Soon after moving to Ohio, someone gave us some red raspberry shoots. Perfect, I thought, to plant along the chain-link fence that cordoned off part of our back yard.
Though I tried to enrich the hard clay with top soil and peat moss, the berries failed to thrive. At first I blamed the soil. Then I read about growing raspberries. They need plenty of sunlight. Big problem! Our yard contained several large trees that kept most of the area in shade during the growing season. The only sunny spot along that same back fence was my newly-created vegetable garden. I couldn’t plant raspberries among green beans and peppers.
The raspberries produced little over the years and in spite of cultivating and fertilizing, they gradually died out along the fence until I had only a small cluster of canes near the vegetable garden. I assumed this was the end of my unsuccessful berry venture; too much tree overhang; too many tree roots obstructing growth. But I was in for a lesson.
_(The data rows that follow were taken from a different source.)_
/-- R70, R71, R97 to R99: the key functions. An import and a generation make the record of the template and give its handle in the result word, a
generation under a KBPK its block too; an export gives a block of the key, with the time under its flag, never of a key that may not be exported; a
deletion empties the record; a check value is 3 bytes of the TDES, 5 of the AES key. (The key version of the blocks that the generations make and the
mode of use of the B1 block are the model's choice, log 104.) -/
def Obligations.KeyFunctions : Prop :=
  ∀ (s : State) (e : Fin 69632) (dma : Dma) (b : Bytes) (k0 k1 : Key),
    let x := s.entry e
    let p := x.func - 1
    let kb : KeyBlock.Kbpk := { aes := Alg.isAes k0.alg, key := k0.bytes }
    let gives (i : Instr) (u : State) (spec : KeyBlock.Spec) (key : Bytes) : Prop :=
      let r := drbgGen u x.barn (KeyBlock.padLen kb key)
      Drafts i s r.2 e St.ok 0 (KeyBlock.make kb spec key r.1)
    (Computing s e 0x4006 b [k0] → Drafts (.keyCheckValue e dma) s s e St.ok
      (resultOf (if Alg.isAes k0.alg then (Cipher.cmac .aes k0.bytes (zeros 16)).take 5 else (Cipher.enc .tdes k0.bytes (zeros 8)).take 3)) []) ∧
    (Computing s e 0x4004 b [k0] →
      Drafts (.keyDelete e dma) s (deleteKey s p (handleIdx (x.desc.handle 0))) e St.ok 0 []) ∧
    (x.phase = .running → x.state = .reserved → x.desc.fn = 0x4002 → x.input = some b → x.held = [(0, k0)] → linkWaits s x.die = false →
      (readUnit s (.descriptor e)).1 = .good → requestUnread s e = [] →
      (recAttrs (recBytes s p (handleIdx (x.desc.handle 1)))).exp = chr 'N' → Runs (.keyblockExport e dma) s (fun t =>
        (t.entry e).phase = .drafted ∧ (t.entry e).status ≠ St.ok ∧ (t.entry e).outLen = 0)) ∧
    (Computing s e 0x4002 b [k0, k1] → (byteAt b 3 = chr 'E' ∨ byteAt b 3 = chr 'N' ∨ byteAt b 3 = chr 'S') → isAscii (slice b 1 2) = true →
      let block (opts : Bytes) (count : Nat) : KeyBlock.Spec := {
        usage := k1.usage
        alg := k1.alg
        mode := k1.mode
        keyVer := slice b 1 2
        exp := byteAt b 3
        opts := opts
        count := count }
      (byteAt b 0 = 0 → drbgServes s x.barn = true → gives (.keyblockExport e dma) s (block [] 0) k1.bytes) ∧
      (∀ v, byteAt b 0 = 1 → x.snap = some (v, true) → drbgServes s x.barn = true →
        gives (.keyblockExport e dma) s (block (KeyBlock.tsBlock kb.blk v.toNat) 2) k1.bytes) ∧
      (∀ v, byteAt b 0 = 1 → x.snap = some (v, false) → Drafts (.keyblockExport e dma) s s e St.timeNotValid 0 []) ∧
      (byteAt b 0 = 0 → drbgServes s x.barn = false → AwaitsRandom (.keyblockExport e dma) s e)) ∧
    (Computing s e 0x4005 b [k0, k1] → k0.exp ≠ chr 'N' → (Alg.isAes k0.alg = false → allZero (slice b 10 2) = true) →
      let w : KeyBlock.Kbpk := { aes := Alg.isAes k1.alg, key := k1.bytes }
      let key := if Alg.isAes k0.alg then Pay.aesInitial k0.bytes b else Pay.tdesInitial k0.bytes b
      let r := drbgGen s x.barn (KeyBlock.padLen w key)
      drbgServes s x.barn = true → Drafts (.dukptInitialKeyExport e dma) s r.2 e St.ok 0 (KeyBlock.make w {
        usage := use2 "B1"
        alg := k0.alg
        mode := chr 'X'
        keyVer := ascii "00"
        exp := k0.exp } key r.1)) ∧
    (let spec := templateSpec (b.take 32)
     let r := drbgGen s x.barn (Alg.symLen spec.alg)
     let key := if Alg.isTdes spec.alg then Pay.parity r.1 else r.1
     x.recResv.isSome = true → drbgServes s x.barn = true →
     CanCreate s .tu p spec key →
     (Computing s e 0x4003 b [] → x.desc.handle 0 = 0 → ∃ h u, createRecord r.2 .tu p spec key = (St.ok, h, u) ∧
       Drafts (.keyGenerate e dma) s u e St.ok h []) ∧
     (let q := drbgGen r.2 x.barn (KeyBlock.padLen kb key)
      Computing s e 0x4003 b [k0] → x.desc.handle 0 ≠ 0 → spec.exp ≠ chr 'N' → ∃ h u, createRecord q.2 .tu p spec key = (St.ok, h, u) ∧
        Drafts (.keyGenerate e dma) s u e St.ok h (KeyBlock.make kb {
          usage := spec.usage
          alg := spec.alg
          mode := spec.mode
          keyVer := ascii "00"
          exp := spec.exp } key q.1))) ∧
    (Computing s e 0x4003 b [k0] → x.desc.handle 0 ≠ 0 → (templateSpec (b.take 32)).exp = chr 'N' →
      Drafts (.keyGenerate e dma) s s e St.keyUsage 0 []) ∧
    (let blk := slice b 34 (fieldLe b 32 2)
     let parsed := slice b (34 + fieldLe b 32 2) 16
     ∀ f a key, Computing s e 0x4001 b [k0] → 16 ≤ fieldLe b 32 2 → fieldLe b 32 2 ≤ 16384 →
       b.length = 34 + fieldLe b 32 2 + (if assisted s e then 16 else 0) →
       (assisted s e = true → byteAt parsed 9 = 0 ∧ allZero (slice parsed 12 4) = true ∧ parsed = KeyBlock.parsedHeader f) →
       x.recResv.isSome = true → blockOperand k0 blk = (St.ok, some f) → blockKey k0 f = (St.ok, some (a, key)) →
       let spec := { templateSpec (b.take 32) with alg := a, usage := f.usage, mode := f.mode, exp := f.exp }
       indicesFree s e p spec.idx (recordsFor key.length) = true → CanCreate s .tu p spec key →
       ∃ h u v, reserveIndices s e p spec.idx (recordsFor key.length) = some v ∧ createRecord v .tu p spec key = (St.ok, h, u) ∧
         Drafts (.keyblockImport e dma) s u e St.ok h [])

/-- R100 to R102, R206: the asymmetric and lattice functions on operands in their ranges. A signature goes to the output, a verification ends OK or
SIGNATURE_INVALID, an agreement or an encapsulation makes a record of the derived key and gives its handle. -/
def Obligations.AsymmetricFunctions : Prop :=
  ∀ (s : State) (e : Fin 69632) (dma : Dma) (b : Bytes) (k0 : Key),
    let x := s.entry e
    let p := x.func - 1
    let spec := templateSpec (b.take 32)
    let parts := keyParts k0.alg k0.bytes
    let verdict (ok : Bool) : Status := if ok then St.ok else St.signatureInvalid
    (∀ (h : Hash.Alg) (d : Bytes), signHash (byteAt b 1) = some h → (byteAt b 2).toNat ≤ 64 → byteAt b 3 = 0 →
      (Computing s e 0x5001 b [k0] → digestOf s e h (b.drop 4) = some d →
        (∀ sig, byteAt b 0 = 1 → rsaSignDigest k0.bytes h false d [] = some sig → Drafts (.rsaSign e dma) s s e St.ok 0 sig) ∧
        (let r := drbgGen s x.barn (byteAt b 2).toNat
         ∀ sig, byteAt b 0 = 2 → drbgServes s x.barn = true → rsaSignDigest k0.bytes h true d r.1 = some sig →
           Drafts (.rsaSign e dma) s r.2 e St.ok 0 sig)) ∧
      (let q := fieldLe b 4 2
       let n := ofBe (slice b 6 (q - 4))
       let y := ofBe (slice b (6 + (q - 4)) 4)
       let sl := fieldLe b (6 + q) 2
       let sig := ofBe (slice b (8 + q) sl)
       Computing s e 0x5002 b [] → (byteAt b 0 = 1 ∨ byteAt b 0 = 2) → 36 ≤ q → q - 4 ≤ 2048 → 8 + q + sl ≤ b.length → sl = q - 4 →
       digestOf s e h (b.drop (8 + q + sl)) = some d → rsaPublicStatus n y sig = St.ok →
       Drafts (.rsaVerify e dma) s s e
         (verdict (rsaOpens n y (q - 4) sig h (byteAt b 0 == 2) d [(byteAt b 2).toNat])) 0 [])) ∧
    (∀ (h : Hash.Alg) (d : Bytes) (c : Ec.Curve), Computing s e 0x5003 b [k0] → allZero (slice b 1 3) = true →
      signHash (byteAt b 0) = some h → digestOf s e h (b.drop 4) = some d → curveOf k0.alg = some c → drbgServes s x.barn = true →
      let r := ecdsaSign c (ofLe (partAt parts 0)) d 4 s x.barn
      Drafts (.ecdsaSign e dma) s r.2 e St.ok 0 (be c.len r.1.1 ++ be c.len r.1.2)) ∧
    (∀ (h : Hash.Alg) (d : Bytes) (c : Ec.Curve) (q : Nat × Nat), Computing s e 0x5004 b [] → curveOf (byteAt b 0) = some c →
      fieldLe b 2 2 = 2 * c.len → 4 + (1 + 2 * c.len) + 2 * c.len ≤ b.length → signHash (byteAt b 1) = some h →
      digestOf s e h (b.drop (4 + (1 + 2 * c.len) + 2 * c.len)) = some d → Ec.decode c (slice b 4 (1 + 2 * c.len)) = some q →
      let sig := slice b (4 + (1 + 2 * c.len)) (2 * c.len)
      Drafts (.ecdsaVerify e dma) s s e (verdict (Ec.verify c (some q) (ofBe (sig.take c.len)) (ofBe (sig.drop c.len)) d)) 0 []) ∧
    (Computing s e 0x5005 b [k0] →
      let ps := keyParts Alg.ed25519 k0.bytes
      Drafts (.ed25519Sign e dma) s s e St.ok 0 (Ed.sign (ofLe (partAt ps 0)) (partAt ps 1) (partAt ps 2) b)) ∧
    (Computing s e 0x5006 b [] → Drafts (.ed25519Verify e dma) s s e (edStatus (b.take 32) (slice b 32 64) (b.drop 96)) 0 []) ∧
    (∀ (c : Ec.Curve) (q : Nat × Nat) (z y : Nat), Computing s e 0x5007 b [k0] → curveOf k0.alg = some c →
      fieldLe b 33 2 ≤ 256 → b.length = 35 + fieldLe b 33 2 + 1 + 2 * c.len → byteAt b 32 = 1 → x.recResv.isSome = true →
      Ec.decode c (b.drop (35 + fieldLe b 33 2)) = some q → Ec.smul c (ofLe (partAt parts 0)) (some q) = some (z, y) →
      let key := Hash.oneStep .sha256 (be c.len z) (slice b 35 (fieldLe b 33 2)) (Alg.symLen spec.alg)
      CanCreate s .bne p spec key → ∃ h u, createRecord s .bne p spec key = (St.ok, h, u) ∧ Drafts (.ecdhDerive e dma) s u e St.ok h []) ∧
    (∀ big : Bool, x.recResv.isSome = true →
      (Computing s e 0x5008 b [] → byteAt b 32 = (if big then Alg.mlkem1024 else Alg.mlkem768) →
        (b.drop 33).length = (if big then 1568 else 1184) → MlKem.ekOk (MlKem.par big) (b.drop 33) = true → drbgServes s x.barn = true →
        let r := drbgGen s x.barn 32
        let m := MlKem.encaps (MlKem.par big) (b.drop 33) r.1
        CanCreate s .bne p spec m.1 → ∃ h u, createRecord r.2 .bne p spec m.1 = (St.ok, h, u) ∧ Drafts (.mlkemEncaps e dma) s u e St.ok h m.2) ∧
      (Computing s e 0x5009 b [k0] → (k0.alg = Alg.mlkem1024 ↔ big = true) → b.length = 32 + (if big then 1568 else 1088) →
        let key := MlKem.decaps (MlKem.par big) k0.bytes (b.drop 32)
        CanCreate s .bne p spec key → ∃ h u, createRecord s .bne p spec key = (St.ok, h, u) ∧
          Drafts (.mlkemDecaps e dma) s u e St.ok h [])) ∧
    (let c := (byteAt b 0).toNat
     let mu := if assisted s e then b.drop (1 + c) else MlDsa.mu (MlDsa.trOf (partAt parts 1)) (slice b 1 c) (b.drop (1 + c))
     Computing s e 0x500A b [k0] → (assisted s e = true → c = 0 ∧ (b.drop (1 + c)).length = 64) → 1 + c ≤ b.length →
     drbgServes s x.barn = true →
     let r := drbgGen s x.barn 32
     Drafts (.mldsaSign e dma) s r.2 e St.ok 0 (MlDsa.sign (MlDsa.par (k0.alg == Alg.mldsa87)) (partAt parts 0) mu r.1)) ∧
    (∀ big : Bool, byteAt b 0 = (if big then Alg.mldsa87 else Alg.mldsa65) →
      let c := (byteAt b 1).toNat
      let n := if big then 2592 else 1952
      let sl := fieldLe b (2 + c + n) 2
      let pk := slice b (2 + c) n
      let msg := b.drop (4 + c + n + sl)
      let mu := if assisted s e then msg else MlDsa.mu (MlDsa.trOf pk) (slice b 2 c) msg
      Computing s e 0x500B b [] → (assisted s e = true → c = 0 ∧ msg.length = 64) → 4 + c + n + sl ≤ b.length →
      Drafts (.mldsaVerify e dma) s s e (verdict (sl == (if big then 4627 else 3309) &&
        MlDsa.verify (MlDsa.par big) pk (slice b (4 + c + n) sl) mu)) 0 []) ∧
    (Computing s e 0x500C b [] → x.recResv.isSome = true → drbgServes s x.barn = true →
      let g := generateKey s x.barn spec.alg (fieldLe b 32 2) (fieldLe b 34 4)
      CanCreate s .bne p spec g.1 → ∃ h u, createRecord g.2.2 .bne p spec g.1 = (St.ok, h, u) ∧
        Drafts (.keypairGenerate e dma) s u e St.ok h g.2.1)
The berries needed light and nurture—and through the persistent probing of their long roots they moved to where they could receive it—right into a raised bed inside the garden where the soil had been enriched and fertilized. When I saw the multitude of vibrant berry shoots thriving in the ready soil the next spring, I made the raised bed their home. There they produced abundantly.
Stretched Their Roots
The Lord revealed valuable spiritual and life lessons through those raspberries! First were lessons of patience and persistence. It took those berries years to work their way to better circumstances. They came up every spring if they had the life in them to do so; they produced leaves and made the effort to blossom and fruit. Conditions outside of themselves often prevented that. So they stretched their roots continually toward more nourishing soil and sustaining light.
When they did produce fruit, I quickly learned that I needed to search for ripe berries from different angles. I’d think I’d picked every ripe one and then discover yet more berries underneath the leaves. Look from another side and find still more. Made me think of the way I should study the Bible. Don’t just read a verse and think I have it all. Read again—and again. Study from different views.
And moving: if I am not “growing and producing” as the Lord designed me, especially in my spiritual life, I need to “spread my roots” to discover where God’s nourishment is and move my whole self into his life-giving light. Never ought I, or you, be content with what does not nourish mind and soul for eternity.
Whatever obscures the light of Jesus; whatever draws away our nourishment in Christ, we need to proactively move away from it. It is painful to leave old roots behind, but if they carry no life of Jesus then we must move to where HE is!
Jesus said, “I am the light for the world! Follow me, and you won’t be walking in the dark. You will have the light that gives life” (John 8:12).